While the king of the Pulindas was saying this, his commander-in-chief came quickly in a state of high delight, and entering said to him, “King, a certain merchant entered this wilderness with his followers, and he had with him much wealth and a very beautiful lady, a very gem of women; and when I heard of this, I went with an army, and seized him and his followers, with the wealth and the lady, and I have them here outside.” When Sundarasena and Vindhyaketu heard this, they said to themselves “Can these be that merchant and Mandáravatí?” And they said, “Let the merchant and the lady be brought in here at once,” and thereupon the commander-in-chief brought in that merchant and that lady. When Dṛiḍhabuddhi saw them, he exclaimed, “Here is that very princess Mandáravatí, and here is that villain of a merchant. Alas, princess! How came you to be reduced to this state, like a creeper scorched by the heat, with your bud-like lip dried up, and with your flower-ornaments stripped off?” While Dṛiḍhabuddhi was uttering this exclamation, Sundarasena rushed forward, and eagerly threw his arms round the neck of his beloved. Then the two lovers wept for a long time, as if to wash off from one another, by the water of a shower of tears, the defilement of separation.
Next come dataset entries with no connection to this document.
-- ==== Sys2Proof/Certificates/Slice0/Obligations.lean ====
section
/-!
DEFINITION. The statements for the provers.

Every statement about a command says in its docstring what it claims; `State.accepts` says that a register write passes the
checks common to all writes, and where the model makes a choice the statement's text names the log entry.
-/

open Sys2Proof Sys2Proof.Machine

/-- A step takes the command at the front of the queue and is exec of it with the queue's rest. -/
def Obligations.StepRunsTheFrontCommand : Prop :=
  ∀ (c : Instr) (t : List Instr) (s : State), step { s with pending := c :: t } = exec c { s with pending := t }

/-- A step on an empty queue passes one tick and changes no register where no timer is due (the model's choice, log entry 5). -/
def Obligations.IdleStepPassesOneTick : Prop :=
  ∀ s : State, s.pending = [] → ∃ t, step s = .next t ∧ t.now = s.now + 1 ∧
    ((∀ e ∈ s.cluster.timers, s.now + 1 < e.due) → t.regs = s.regs ∧ t.hay = s.hay ∧ t.rings = s.rings ∧ t.pending = [])

/-- No command faults and none is refused. -/
def Obligations.EveryCommandAnswers : Prop := ∀ (c : Instr) (s : State), ∃ t, exec c s = .next t

/-- A command changes nothing of the queue of waiting commands. -/
def Obligations.CommandsLeaveTheQueue : Prop :=
  ∀ (c : Instr) (s t : State), exec c s = .next t → t.pending = s.pending

/-- Every step keeps the registers, the hayloft and the flash in canonical form. -/
def Obligations.StepKeepsCanonicalStores : Prop :=
  ∀ s t : State, s.storesOk = true → step s = .next t → t.storesOk = true

/-- The state at reset meets the invariants that every step keeps. -/
def Obligations.ResetMeetsTheInvariants : Prop :=
  State.reset.storesOk = true ∧ State.reset.lan.queue.length ≤ 16 ∧ State.reset.lan.wptr < 512 ∧
    ∀ n, State.reset.gth.programming = some n → State.reset.otp.svn ≤ n

/-- Every step keeps the logbook's queue within 16 entries and its write pointer within 512 slots. -/
def Obligations.StepKeepsTheLogbookBounds : Prop :=
  ∀ s t : State, s.lan.queue.length ≤ 16 ∧ s.lan.wptr < 512 → step s = .next t → t.lan.queue.length ≤ 16 ∧ t.lan.wptr < 512

/-- No step lowers the anti-rollback counter or changes another option row. -/
def Obligations.StepNeverLowersTheAntiRollbackCounter : Prop :=
  ∀ s t : State, (∀ n, s.gth.programming = some n → s.otp.svn ≤ n) → step s = .next t →
    s.otp.svn ≤ t.otp.svn ∧ t.otp = { s.otp with svn := t.otp.svn } ∧ ∀ n, t.gth.programming = some n → t.otp.svn ≤ n

/-- Requests of M5, M10, M4 and M2 that meet their preconditions start the transition. -/
def Obligations.DeviceRequestsAreTaken : Prop :=
  (∀ (r : Requester) (s : State), s.accepts r .mod0 0 Off.modCmd (word (5 + 2 ^ 8 * 0xC3)) = true → s.mayShed = true →
      s.hbmBit 10 = false → s.hbmBit 8 = false →
      ∃ t, exec (.modCmdM5 r 0xC3) s = .next t ∧ t.mode.trans = some (.m5, true) ∧ t.rb .mod0 0 Off.modResult 16 = false ∧
        t.mode.dev = .m4) ∧
  (∀ (r : Requester) (s : State), s.accepts r .mod0 0 Off.modCmd (word (10 + 2 ^ 8 * 0xC3)) = true → s.mayShed = true →
      ∃ t, exec (.modCmdM10 r 0xC3) s = .next t ∧ t.mode.trans = some (.m10, true) ∧ t.rb .mod0 0 Off.modResult 16 = false ∧
        t.mode.dev = .m4) ∧
  (∀ (r : Requester) (s : State), s.accepts r .mod0 0 Off.modCmd (word (4 + 2 ^ 8 * 0xC3)) = true → s.mode.dev = .m10 →
      s.mode.trans = none →
      ∃ t, exec (.modCmdM4 r 0xC3) s = .next t ∧ t.mode.trans = some (.m4, true) ∧ t.mode.dev = .m10) ∧
  (∀ (r : Requester) (clock shield : Bool) (s : State), s.accepts r .mod0 0 Off.modCmd (word (2 + 2 ^ 8 * 0xC3)) = true →
      s.mode.dev = .m11 → s.mode.trans = none → s.causePresent clock shield = false →
      ∃ t, exec (.modCmdM2 r 0xC3 clock shield) s = .next t ∧ t.mode.dev = .m2 ∧ t.mode.trans = none)

/-- Requests of the domain modes M4 and M6 to M9 that meet their preconditions start the transition. -/
def Obligations.DomainRequestsAreTaken : Prop :=
  ∀ (c : Instr) (r : Requester) (d : Fin 9) (m : DomMode) (s : State),
    ((c = .modPcmdM4 r d 0xC3 ∧ m = .m4) ∨ (c = .modPcmdM6 r d 0xC3 ∧ m = .m6) ∨ (c = .modPcmdM7 r d 0xC3 ∧ m = .m7) ∨
      (c = .modPcmdM8 r d 0xC3 ∧ m = .m8) ∨ (c = .modPcmdM9 r d 0xC3 ∧ m = .m9)) →
    s.accepts r .modp d Off.modPcmd (word (m.num + 2 ^ 8 * 0xC3)) = true → s.quietM4 = true →
    Store.get? s.mode.domTrans d = none → (d.val < 8 → s.penBusy d = false) →
    m ≠ s.domMode (domOwner d) → (s.domMode (domOwner d) = .m4 ∨ s.unitActive (domOwner d) m = false) →
    ∃ t, exec c s = .next t ∧ Store.get? t.mode.domTrans d = some m ∧ t.rb .modp d Off.modPresult 16 = false ∧
      t.mode.dev = s.mode.dev ∧ t.mode.trans = s.mode.trans ∧ t.mode.doms = s.mode.doms

/-- A request whose CONFIRM is not 0xC3 ends BAD_CONFIRM first, and the mode is unchanged. -/
def Obligations.BadConfirmChangesNoMode : Prop :=
  ∀ (c : Instr) (r : Requester) (d : Fin 9) (confirm : BitVec 8) (m : DomMode) (s : State),
    ((c = .modPcmdM4 r d confirm ∧ m = .m4) ∨ (c = .modPcmdM6 r d confirm ∧ m = .m6) ∨ (c = .modPcmdM7 r d confirm ∧ m = .m7) ∨
      (c = .modPcmdM8 r d confirm ∧ m = .m8) ∨ (c = .modPcmdM9 r d confirm ∧ m = .m9)) →
    confirm ≠ 0xC3 → s.accepts r .modp d Off.modPcmd (word (m.num + 2 ^ 8 * confirm.toNat)) = true →
    Store.get? s.mode.domTrans d = none →
    ∃ t, exec c s = .next t ∧ t.mode = s.mode ∧ t.rf .modp d Off.modPresult 8 4 = modBadConfirm ∧
      t.rb .modp d Off.modPresult 16 = true ∧
      t.rf .modp d Off.modPresult 0 8 = (s.rf .modp d Off.modPresult 0 8 + 1) % 256

/-- Transitions in progress complete, a lock timeout in a wake enters M11, and EV_IN edges are recognised. -/
def Obligations.TransitionsComplete : Prop :=
  (∀ (m : DevMode) (req : Bool) (s : State), s.mode.trans = some (m, req) →
      ((s.mode.dev = .m4 ∧ (m = .m5 ∨ m = .m10)) ∨ (s.mode.dev = .m5 ∧ m = .m4) ∨
        (s.mode.dev = .m10 ∧ m = .m4 ∧ s.farState = fIdle)) →
      ∃ t, exec .deviceTransitionDone s = .next t ∧ t.mode.dev = m ∧ t.mode.doms = [] ∧ t.mode.domTrans = [] ∧
        (s.mode.wakeDue = none → t.mode.trans = none)) ∧
  (∀ (d : Fin 9) (m : DomMode) (s : State), Store.get? s.mode.domTrans d = some m →
      ∃ t, exec (.domainTransitionDone d) s = .next t ∧ Store.getD (fun _ => DomMode.m4) t.mode.doms d = m ∧
        Store.get? t.mode.domTrans d = none) ∧
  (∀ (b : Fin 8) (req : Bool) (s : State), s.mode.dev = .m5 → s.mode.trans = some (.m4, req) →
      ∃ t, exec (.wakeLockTimeout b) s = .next t ∧ t.mode.dev = .m11 ∧ t.mode.trans = none) ∧
  (∀ (k : Fin 4) (rise : Bool) (s : State), natBit s.pins.evIn k ≠ rise →
      ∃ t, exec (.evInEdge k rise) s = .next t ∧ natBit t.pins.evIn k = rise)

/-- Parking, unparking, assignment, shorts and switch faults take effect. -/
def Obligations.ParkCommandsTakeEffect : Prop :=
  (∀ (r : Requester) (st : Fin 128) (mask : BitVec 16) (s : State),
      s.accepts r .stl st Off.stlPark (s.rd .stl st Off.stlPark ||| word mask.toNat) = true →
      ∃ t, exec (.channelPark r st mask) s = .next t ∧
        ∀ c : Fin 16, (mask.getLsbD c = true ∨ s.rb .stl st Off.stlPark c = true) → t.rb .stl st Off.stlPark c = true) ∧
  (∀ (r : Requester) (st : Fin 128) (mask : BitVec 16) (s : State),
      s.accepts r .stl st Off.stlPark (s.rd .stl st Off.stlPark &&& ~~~ word mask.toNat) = true →
      s.pinPagesOn st = true → 6 ≤ s.modeOf (s.stallOwner st) → s.modeOf (s.stallOwner st) ≤ 9 →
      ∃ t, exec (.channelUnpark r st mask) s = .next t ∧
        ∀ c : Fin 16, mask.getLsbD c = true → s.rb .stl st Off.stlPark c = true → s.parkStays st c = false →
          s.levelsOk st (Off.lvlAct c) = true →
          t.rb .stl st Off.stlPark c = false ∧ t.rb .stl st Off.stlStat c = false) ∧
  (∀ (st : Fin 128) (c : Fin 16) (s : State), s.rb .stl st Off.stlPark c = true → s.rb .stl st Off.stlStat c = false →
      ∃ t, exec (.parkComplete st c) s = .next t ∧ t.rb .stl st Off.stlStat c = true ∧
        t.rb .swm st Off.swmCurDrv c = false ∧ t.rb .swm st Off.swmCurPmu c = false) ∧
  (∀ (r : Requester) (st : Fin 128) (c : Fin 16) (v : Word) (s : State), s.accepts r .stl st (Off.stlAssign c) v = true →
      s.rb .stl st Off.stlStat c = true → (tbit v 31 = true → s.ownerOf .seq (fld v 8 3) = s.stallOwner st) →
      ∃ t, exec (.assignWrite r st c v) s = .next t ∧ t.rf .stl st (Off.stlAssign c) 0 6 = fld v 0 6 ∧
        t.rf .stl st (Off.stlAssign c) 8 3 = fld v 8 3 ∧ t.rf .stl st (Off.stlAssign c) 16 9 = fld v 16 9 ∧
        t.rb .stl st (Off.stlAssign c) 31 = tbit v 31 ∧ Store.get? t.follow (16 * st + c) = none) ∧
  (∀ (st : Fin 128) (c : Fin 16) (s : State),
      (s.driverOut (16 * st + c) ≠ .hiz →
        ∃ t, exec (.driverShort st c) s = .next t ∧ t.rb .drv st Off.drvShort c = true ∧
          (s.rb .drv st Off.drvCtrl 0 = true → t.rb .stl st Off.stlPark c = true)) ∧
      (s.driverOut (16 * st + c) = .hiz → exec (.driverShort st c) s = .next s)) ∧
  (∀ (st : Fin 128) (n : Fin 48) (s : State),
      ∃ t, exec (.switchFault st n) s = .next t ∧ t.rb .stl st Off.stlPark (n / 3) = true ∧
        t.rb .stl st Off.stlStat (n / 3) = false ∧ t.rb .swm st Off.pgEvt 3 = true)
Then Vindhyaketu, having consoled them both, said to that merchant, “How came you to carry off the wife of one who confided in you?” Then the merchant said, with a voice trembling with fear, “I have fruitlessly done this to my own destruction, but this holy saint was preserved by her own unapproachable splendour; I was no more able to touch her, than if she had been a flame of fire; and I did intend, villain that I was, to take her to my own country, and after her anger had been allayed, and she had been reconciled to me, to marry her.” When the merchant had said this, the king ordered him to be put to death on the spot; but Sundarasena saved him from execution; however he had his abundant wealth confiscated, a heavier loss than that of life; for those that have lost their wealth die daily, not so those that have lost their breath.
So Sundarasena had that merchant set at liberty, and the wretched creature went where he would, pleased at having escaped with life; and king Vindhyaketu took Mandáravatí, and went with her and Sundarasena to the palace of his own queen. There he gave orders to his queen, and had Mandáravatí honoured with a bath, with clothes and with unguents, and after Sundarasena had been in the same way bathed and adorned, he made him sit down on a splendid throne, and honoured him with gifts, pearls, musk, and so on. And on account of the reunion of that couple, the king made a great feast, at which all the Śavara women danced delighted.
Then, the next day, Sundarasena said to the king, “My wounds are healed, and my object is attained, so I will now go hence to my own city; and, please, send off at once to my father a messenger with a letter, to tell the whole story, and announce my arrival.”[26] When the Śavara chief heard this, he sent off a messenger with a letter, and gave him the message which the prince suggested.